Он планировал использовать отпущенные ему девять дней перед судебным разбирательством. Здесь должна была сыграть определенную роль его внешность, его взаимоотношения с посетителями — в особенности со священником, — его защита, его манеры, стратегия. Он был убежден, что Микелли прибудет в город до начала слушаний и позволит ему использовать себя и детей в качестве смягчающих вину обстоятельств. Он нисколько не тешил себя иллюзиями по поводу того, каков будет вердикт присяжных в отношении его двоеженства — в особенности если их жены станут присутствовать на заседаниях. В то же время ему было предъявлено обвинение совсем не в этом преступлении, и все события, происходившие вокруг него, напоминали быстрый поток реки, что вращает лопасти водяной мельницы. Ему предъявляли обвинение в преступлении, которое каралось смертной казнью через повешенье. И все же Джон знал: всегда сохраняется хотя бы ничтожная возможность, что судья проявит милосердие. Или же — правда, такое случалось крайне редко — из Лондона придет бумага с отсрочкой исполнения приговора или помилованием. У него была возможность побороться.
Но отныне и навсегда теперь ни малейшего изъяна, чтобы комар носа не подточил: характер следовало выдержать совершенно и сформировать его окончательно.
Он попросил доставить ему несколько предметов, которые бы привнесли в его жизнь больше удобств — велел подать еще бумаги и чернил, новое перо и еще кларету. Ужасающие лишения, в которых он провел последние восемь месяцев, не позволяли ему в достаточной степени тратить деньги, которые он прихватил с собой из Брикона, — к тому же в Лондоне у него скопилось немало средств от поклонников, да и Ньютон слегка пополнил его запас. Он вполне мог себе позволить тратить некоторые средства, не считать деньги и в дальнейшем рассчитывать на то, что когда вести о его прибытии разойдутся в обществе, то в притоке новых сумм не будет недостатка.

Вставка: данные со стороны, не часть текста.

-- ==== Sys2Proof/Machine/Dispatch.lean ====
section
/-!
DEFINITION. The effect of every command and event, one arm for each constructor of Instr.
-/

namespace Sys2Proof.Machine

/-- A command's effect on everything but the queue. -/
def exec (i : Instr) (s : State) : Host.Outcome State Fault Refusal :=
  match i with
  | .powerOn straps => Sys2Proof.Machine.execPowerOn straps s
  | .hardReset straps => Sys2Proof.Machine.execHardReset straps s
  | .scanComplete => Sys2Proof.Machine.execScanComplete s
  | .unknownCode p code => Sys2Proof.Machine.execUnknownCode p code s
  | .shortTransaction p => Sys2Proof.Machine.execShortTransaction p s
  | .identify p => Sys2Proof.Machine.execIdentify p s
  | .readNotices p => Sys2Proof.Machine.execReadNotices p s
  | .ackNotices p params => Sys2Proof.Machine.execAckNotices p params s
  | .setNoticeMask p params => Sys2Proof.Machine.execSetNoticeMask p params s
  | .readBaySummary p => Sys2Proof.Machine.execReadBaySummary p s
  | .readPack p params => Sys2Proof.Machine.execReadPack p params s
  | .readGroup p params => Sys2Proof.Machine.execReadGroup p params s
  | .readMarks p => Sys2Proof.Machine.execReadMarks p s
  | .readBay p params => Sys2Proof.Machine.execReadBay p params s
  | .readSupply p => Sys2Proof.Machine.execReadSupply p s
  | .readDeparture p params => Sys2Proof.Machine.execReadDeparture p params s
  | .readCounters p => Sys2Proof.Machine.execReadCounters p s
  | .readQueue p params => Sys2Proof.Machine.execReadQueue p params s
  | .readClock p => Sys2Proof.Machine.execReadClock p s
  | .readRecall p params => Sys2Proof.Machine.execReadRecall p params s
  | .dock p params => Sys2Proof.Machine.execDock p params s
  | .undock p params => Sys2Proof.Machine.execUndock p params s
  | .report p params => Sys2Proof.Machine.execReport p params s
  | .grantAck p params => Sys2Proof.Machine.execGrantAck p params s
  | .clearFault p params => Sys2Proof.Machine.execClearFault p params s
  | .readGrants p => Sys2Proof.Machine.execReadGrants p s
  | .setClock p params => Sys2Proof.Machine.execSetClock p params s
  | .setSupply p params => Sys2Proof.Machine.execSetSupply p params s
  | .otherLoad p params => Sys2Proof.Machine.execOtherLoad p params s
  | .hold p => Sys2Proof.Machine.execHold p s
  | .resume p => Sys2Proof.Machine.execResume p s
  | .setZone p params => Sys2Proof.Machine.execSetZone p params s
  | .zoneOn p => Sys2Proof.Machine.execZoneOn p s
  | .zoneOff p => Sys2Proof.Machine.execZoneOff p s
  | .setSite p params => Sys2Proof.Machine.execSetSite p params s
  | .setWindow p params => Sys2Proof.Machine.execSetWindow p params s
  | .tableWrite p => Sys2Proof.Machine.execTableWrite p s
  | .profileEntryTake p b => Sys2Proof.Machine.execProfileEntryTake p b s
  | .scheduleEntryTake p b => Sys2Proof.Machine.execScheduleEntryTake p b s
  | .tableRead p part => Sys2Proof.Machine.execTableRead p part s
  | .addDeparture p params => Sys2Proof.Machine.execAddDeparture p params s
  | .cancelDeparture p params => Sys2Proof.Machine.execCancelDeparture p params s
  | .draw p params => Sys2Proof.Machine.execDraw p params s
  | .cancelDraw p params => Sys2Proof.Machine.execCancelDraw p params s
  | .quarantine p params => Sys2Proof.Machine.execQuarantine p params s
  | .release p params => Sys2Proof.Machine.execRelease p params s
  | .forget p params => Sys2Proof.Machine.execForget p params s
  | .latchCounters p => Sys2Proof.Machine.execLatchCounters p s
  | .softReset p => Sys2Proof.Machine.execSoftReset p s
  | .timebaseSecond upsets => Sys2Proof.Machine.execTimebaseSecond upsets s
  | .clockMinuteChange => Sys2Proof.Machine.execClockMinuteChange s
  | .scrubVisit => Sys2Proof.Machine.execScrubVisit s
  | .reportTimeoutSilent b => Sys2Proof.Machine.execReportTimeoutSilent b s
  | .lostTimeout b => Sys2Proof.Machine.execLostTimeout b s
  | .stallHoldEnd b => Sys2Proof.Machine.execStallHoldEnd b s
  | .equaliseEnd b => Sys2Proof.Machine.execEqualiseEnd b s
  | .restEnd b => Sys2Proof.Machine.execRestEnd b s
  | .confirmTimerExpiry b => Sys2Proof.Machine.execConfirmTimerExpiry b s
  | .meterStale => Sys2Proof.Machine.execMeterStale s
  | .windDownEnd => Sys2Proof.Machine.execWindDownEnd s
  | .rampEnd => Sys2Proof.Machine.execRampEnd s
  | .allocationPeriodExpiry => Sys2Proof.Machine.execAllocationPeriodExpiry s
  | .allocationPass => Sys2Proof.Machine.execAllocationPass s
  | .planningPass => Sys2Proof.Machine.execPlanningPass s
  | .tableWriteStreamEnd p => Sys2Proof.Machine.execTableWriteStreamEnd p s
  | .hardResetEnd => Sys2Proof.Machine.execHardResetEnd s

end Sys2Proof.Machine
end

Мистер Кемпбелл добровольно выразил желание показать заключенному тюрьму, и хотя во время этого маленького путешествия Хэтфилд был закован в железные кандалы, ему даже не вздумалось отказываться от такого забавного времяпрепровождения. Это место показалось ему весьма продуманно использовано и уж тем более содержалось в отличном состоянии. Мистер Кемпбелл останавливался едва ли не на каждом шагу, указывая все новые и новые усовершенствования и детали, и если бы Хэтфилду вздумалось закрыть глаза, то, верно, он бы и вовсе забыл о том, что находится в месте заключения, и мог бы вообразить, будто он прогуливается по роскошному дому.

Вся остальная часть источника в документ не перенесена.